__Prompt__. Lines in the data below that contain the word "isCruAid" are to be copied.

------ Recorded data

/-- The admission of a request (R251, R272, R284, R292, R293, R298, R299). `way` is the way reserved for it by an RGrant, which the
admission uses up. -/
def State.takeIn (s : State) (k sl : Nat) (m : Msg) (way : Option Nat) : State :=
  let x := s.ks k
  let st := x.homeSt sl
  let sw := match way with
    | some w => s.modKs k (fun x => { x with resv := x.resv.filter (fun r => !(r.1 == dirSet sl && r.2.1 == w)) })
    | none => s
  if s.unheld m then sw.ungranted m
  else if m.kind = .wbd ∨ m.kind = .wbk ∨ m.kind = .evc then sw.writeBack k sl m
  else if s.condFails k m then
    (sw.modKs k (fun x => { x with resvs := tblDel x.resvs m.aid })).send { m with kind := .cmp, ok := false }
  else
    let s0 := if m.kind = .rdx ∨ m.kind = .upg ∨ m.kind = .wrf ∨ m.kind = .wrp ∨ m.kind = .ram then sw.killResvs k m.line else sw
    let t : Txn := { line := m.line, sla := sl, kind := .client, phase := .main, req := m, near := s.srcNearest m.line }
    if needsEntry st m.kind then
      let full : Bool := 8 ≤ x.regionsUsed (sl / 64)
      let rv := x.regionVictim (sl / 64)
      if s.allocRegion k sl m.line m.kind && (!full || rv.isSome) then
        (match (if full then rv else none) with
        | some (g, _) =>
          (s0.modKs k (fun x => { x with jobs := x.jobs ++ [⟨true, g, .evict⟩] })).txnStart k { t with region := true, evictReg := some g }
        | none => s0.txnStart k { t with region := true })
      else
        (match way with
        | some w => s0.txnStart k { t with way := some w }
        | none =>
          if x.retry.any (fun r => match s.homeOf r.line with | some (_, sr) => dirSet sr == dirSet sl | none => false) then s.retryReq k m
          else
            (match x.freeWay (dirSet sl), x.victim (dirSet sl) with
            | some w, _ => s0.txnStart k { t with way := some w }
            | none, some (vsl, e) => (s0.evictStart k vsl e).txnStart k { t with way := some e.way, evict := some vsl }
            | none, none => s.retryReq k m))
    else if needsRinv st m.kind then s0.txnStart k { t with way := way }
    else s0.txnStart k t

/-- A request goes on as in HI after a step that took its line's entry away (R279, R314). -/
def State.goOn (s : State) (k : Nat) (t : Txn) : State :=
  if !needsEntry .hi t.req.kind then s.txnStart k { t with phase := .main, wait := [], blocks := [] }
  else if s.canTake k t.sla t.req t.way then s.takeIn k t.sla t.req t.way
  else s.modKs k (fun x => { x with queue := t.req :: x.queue })

/-! ## Completion -/

/-- A response to the requester of a transaction. -/
def respMsg (kd : MsgKind) (k : Nat) (t : Txn) (v : LineData × Bool) : Msg :=
  { kind := kd, aid := t.req.aid, home := k, line := t.line, tag := t.req.tag, data := v.1, poison := v.2, op := t.req.op,
    resv := t.req.resv }

/-- Bytes of a line replaced under a mask (WrP, R281). -/
def mergeLine (old new : LineData) (mask : BitVec 64) : LineData :=
  (List.range 64).foldl (fun d i => if mask.getLsbD i then setBits d (8 * i) 8 (lineByte new i).toNat else d) old

/-- Whether a transaction has everything it waits for. -/
def Txn.ready (t : Txn) : Bool :=
  t.phase == .main && t.wait.isEmpty && t.wbp.isEmpty && t.dataWait.isEmpty && t.evict.isNone && t.evictReg.isNone && !t.memPend

/-- Whether a ready transaction still needs the home's value. -/
def Txn.wants (t : Txn) : Bool := usesValue t.req.kind && t.kind == .client && !t.fwd && t.dirty.isNone && t.mem.isNone

/-- Write the dirty data a snoop returned, when there is any. -/
def State.writeDirty (s : State) (k : Nat) (t : Txn) : State :=
  match t.dirty with
  | some (d, p) => s.homeWrite k t.sla d p
  | none => s

/-- The Ram of a transaction on the line's value (R321, R322, R327). -/
def State.ramApply (s : State) (k : Nat) (t : Txn) (v : LineData × Bool) : State :=
  let poisoned (s : State) : State := (s.bump32 (aKs k 0x4058) 1).raiseAt 13 (unitKs k)
  if v.2 then poisoned (s.writeDirty k t)
  else if t.req.poison then poisoned (s.homeWrite k t.sla v.1 true)
  else
    let (d, nan) := ramCombine t.req.op.toNat v.1 t.req.data
    let s1 := (s.homeWrite k t.sla d false).bump64 (aKs k 0x4050) 1
    if nan then s1.bump32 (aKs k 0x405C) 1 else s1

/-- A write that its home does not perform any more (R366, R514): whether its bytes hold the old value or the stored data is a free choice
(log entry 1). -/
def State.deadWrite (s : State) (m : Msg) : State :=
  match s.homeOf m.line with
  | none => s
  | some (k, sl) =>
    let v := s.homeValue k sl
    let (b, s1) := s.takeBool
    if !b then s1
    else match m.kind with
      | .wrf | .wbd | .wbk => s1.homeWrite k sl m.data m.poison
      | .wrp => s1.homeWrite k sl (mergeLine v.1 m.data m.mask) v.2
      | .ram => s1.ramApply k { line := m.line, sla := sl, kind := .client, phase := .main, req := m } v
      | _ => s1

/-- The new directory state and the response of a client transaction that is ready (Tables 11.7 and 12.3). -/
def State.txnFinish (s : State) (k : Nat) (t : Txn) : State :=
  let x := s.ks k
  let st := x.homeSt t.sla
  let r := t.req.aid
  let deadR := s.dead.contains r || t.gone
  let v := (t.dirty.or t.mem).getD (s.homeValue k t.sla)
  let w := match tblFind x.dir t.sla with | some e => e.way | none => t.way.getD 0
  let dir (d : DirSt) (s : State) : State := s.modKs k (·.setDir t.sla t.line w d)
  let free (s : State) : State := s.modKs k (·.freeDir t.sla)
  let resp (kd : MsgKind) (s : State) : State := if deadR || (0x180 ≤ r && kd != .dataC) then s else s.send (respMsg kd k t v)
  let base := s.modKs k (fun x => { x with txns := x.txns.filter (fun u => u.sla != t.sla) })
  let addV (vec : BitVec 25) : BitVec 25 := if deadR then vec else vecAdd vec r
  match t.req.kind with
  | .rds =>
    (match st with
    | .hr vec => resp .dataS (base.modKs k (fun x => { x with regions := tblSet x.regions (t.sla / 64) ⟨t.line / 64, addV vec⟩ }))
    | .hi =>
      if t.region then resp .dataS (base.modKs k (fun x => { x with regions := tblSet x.regions (t.sla / 64) ⟨t.line / 64, addV 0⟩ }))
      else if deadR then base
      else if isHostAid r then resp .dataS (dir (.hs none (vecAdd 0 r)) base)
      else resp .dataX (dir (.he r) base)
    | .hs relay vec =>
      let relay' := match relay with
        | some a => if t.wbKind = some .evc ∧ t.snp = some .snpFwdS then none else some a
        | none => none
      let b1 := base.writeDirty k t
      if t.fwd then (dir (.hs relay' (addV vec)) b1).bump64 (aKs k 0x4020) 1
      else if t.near && relay'.isNone && isCruAid r && !deadR then resp .dataL (dir (.hs (some r) (addV vec)) b1)
      else resp .dataS (dir (.hs relay' (addV vec)) b1)
    | .he o =>
      let b1 := base.writeDirty k t
      if o = r then (if isHostAid r then resp .dataS (dir (.hs none (addV 0)) b1) else resp .dataX (dir (.he r) b1))
      else if t.fwd then
        (dir (.hs (if t.ack = .l then some o else none) (addV (if t.ack = .s ∨ t.ack = .l then vecAdd 0 o else 0))) b1).bump64 (aKs k 0x4028) 1
      else if t.wbKind = some .wbk ∧ isCruAid o then
        resp .dataS (dir (.hs (if t.near then some o else none) (addV (vecAdd 0 o))) b1)
      else resp .dataS (dir (.hs none (addV (if t.ack = .s then vecAdd 0 o else 0))) b1))
  | .rdx =>
    let b1 := if t.fwd then base else base.writeDirty k t
    if t.fwd then (if deadR then b1.poisonLine k t.sla else dir (.he r) b1).bump64 (aKs k 0x4028) 1
    else if deadR then free b1
    else resp .dataX (dir (.he r) b1)
  | .upg => if deadR then free base else resp .cmpX (dir (.he r) base)
  | .rdc =>
    let b1 := base.writeDirty k t
    let b2 := if t.req.resv && !deadR then (b1.endResvs r).modKs k (fun x => { x with resvs := tblSet x.resvs r (64 * t.line) }) else b1
    let b3 := match st with
      | .he _ =>
        if t.req.resv || t.reclaimed || t.wbKind == some .wbd || t.wbKind == some .evc then free b2 else b2
      | _ => b2
    if t.fwd then b3.bump64 (aKs k 0x4028) 1 else resp .dataC b3
  | .wrf => resp .cmp (free (base.homeWrite k t.sla t.req.data t.req.poison))
  | .wrp =>
    let b1 := base.homeWrite k t.sla (mergeLine v.1 t.req.data t.req.mask) (v.2 && t.req.mask != BitVec.allOnes 64 || t.req.poison)
    resp .cmp (free (if t.req.resv then b1.modKs k (fun x => { x with resvs := tblDel x.resvs r }) else b1))
  | .ram => resp .cmp (free (base.ramApply k t v))
  | _ => base

/-- An eviction or a region eviction closes: its entry is freed, and the transaction that waits for the way takes it, or its listed
request is sent RGrant (R297 to R299, R294). Data taken back from the last holder of an extent is discarded (R256). -/
def State.evictFinish (s : State) (k : Nat) (t : Txn) : State :=
  let s1 := (if t.leave = some true then s else s.writeDirty k t).modKs k (fun x =>
    { (if t.kind = .evict then x.freeDir t.sla else { x with regions := tblDel x.regions (t.sla / 64) }) with
      txns := (x.txns.filter (fun u => u.sla != t.sla)).map (fun u =>
        if t.kind = .evict ∧ u.evict = some t.sla then { u with evict := none }
        else if t.kind = .regionEvict ∧ u.evictReg = some (t.sla / 64) then { u with evictReg := none } else u) })
  let s2 := if t.leave.isSome then s1 else s1.bump64 (aKs k 0x4010) 1
  match (s2.ks k).resv.find? (fun r => t.kind == .evict && r.1 == dirSet t.sla && some r.2.1 == t.way) with
  | some r => s2.send { r.2.2 with kind := .rgrant }
  | none => s2

/-- A region invalidation of a client transaction closes: its region entry is freed and the request goes on as in HI (R279). -/
def State.rinvFinish (s : State) (k : Nat) (t : Txn) : State :=
  let s1 := s.modKs k (fun x => { x with regions := tblDel x.regions (t.sla / 64), txns := x.txns.filter (fun u => u.sla != t.sla) })
  s1.goOn k t

/-- Requesters to whom a way is given by an RGrant not yet used (R294). -/
def Ks.grants (x : Ks) : List Nat := x.resv.map (fun r => creditKey r.2.2.aid)

/-- The oldest listed request that can be given a way, with the way: a free one, or an eligible victim (R294). -/
def State.retryPick (s : State) (k : Nat) : Option (Msg × Nat × Option (Nat × DirEnt)) :=
  let x := s.ks k
  x.retry.findSome? (fun m =>
    match s.homeOf m.line with
    | none => none
    | some (_, sl) =>
      if x.grants.contains (creditKey m.aid) then none
      else
        match x.freeWay (dirSet sl), x.victim (dirSet sl) with
        | some w, _ => some (m, w, none)
        | none, some (vsl, e) => if s.internalRoom k then some (m, e.way, some (vsl, e)) else none
        | none, none => none)

/-- A transaction of a release sweep closes (R478 step 3): dirty data is written unpoisoned; the owner's entry or the region entry is
freed, and of a shared line's VEC the host groups of head `t.req.tag` are cleared. -/
def State.releaseFinish (s : State) (k : Nat) (t : Txn) : State :=
  let g := t.req.tag
  (s.writeDirty k t).modKs k (fun x0 =>
    let x := { x0 with txns := x0.txns.filter (fun u => u.sla != t.sla) }
    if t.phase = .rinv then { x with regions := tblDel x.regions (t.sla / 64) }
    else
      match tblFind x.dir t.sla with
      | some e =>
        (match e.st with
        | .he _ => x.freeDir t.sla
        | .hs r v => x.setDir t.sla e.line e.way (.hs r (v &&& ~~~(BitVec.ofNat 25 (3 * 2 ^ (2 * g))))))
      | none => x)

/-- An internal transaction of its own is opened on a line or a granule; `none` where nothing is left to do there (R256, R259, R299,
R515). -/
def State.jobStart (s : State) (k : Nat) (j : HomeJob) : State :=
  let x := s.ks k
  let txn (line : Nat) (kd : TxKind) (ph : TxPhase) (leave : Option Bool) : Txn :=
    { line := line, sla := if j.gran then 64 * j.sl else j.sl, kind := kd, phase := ph, leave := leave,
      req := { kind := .wrf, aid := 0x1FF, home := k, line := line } }
  let opens (t : Txn × State) : State := t.2.modKs k (fun x => { x with txns := x.txns ++ [t.1] })
  let all : List Nat := (buildCrus s.build).filter (fun n => s.snooped n)
  if j.gran then
    match tblFind x.regions j.sl with
    | none => s.modKs k (fun x => { x with txns := x.txns.map (fun u => if u.evictReg = some j.sl then { u with evictReg := none } else u) })
    | some e =>
      let t (kd : TxKind) (leave : Option Bool) : Txn := txn (e.gran * 64) kd .rinv leave
      match j.why with
      | .evict => s.txnStart k (t .regionEvict none)
      | .purge => s.txnStart k (t .regionEvict (some true))
      | .dirUe => (opens (s.snoopG k (t .regionEvict (some false)) all (s.attached.map aidHd))).bump64 (aKs k 0x4018) 1
      | .leave h _ => if vecHas e.vec (aidHd h) && s.attached.contains h then opens (s.snoopG k (t .tell none) [] [aidHd h]) else s
  else
    match tblFind x.dir j.sl with
    | none => s
    | some e =>
      match j.why, e.st with
      | .leave h last, .he o => if o = aidHd h then s.evictStart k j.sl e (some last) else s
      | .leave h _, .hs _ vec =>
        if vecHas vec (aidHd h) && s.attached.contains h then opens (s.snoop k (txn e.line .tell .main none) .snpInv [aidHd h]) else s
      | .dirUe, _ =>
        let (t1, s1) := s.snoop k { txn e.line .evict .main (some false) with way := some e.way } .snpGetI all
        opens (s1.snoop k t1 .snpInv (s.attached.map aidHd))
      | _, _ => s.evictStart k j.sl e (some true)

------------

__Exercise solution__.
      else if t.near && relay'.isNone && isCruAid r && !deadR then resp .dataL (dir (.hs (some r) (addV vec)) b1)
      else if t.wbKind = some .wbk ∧ isCruAid o then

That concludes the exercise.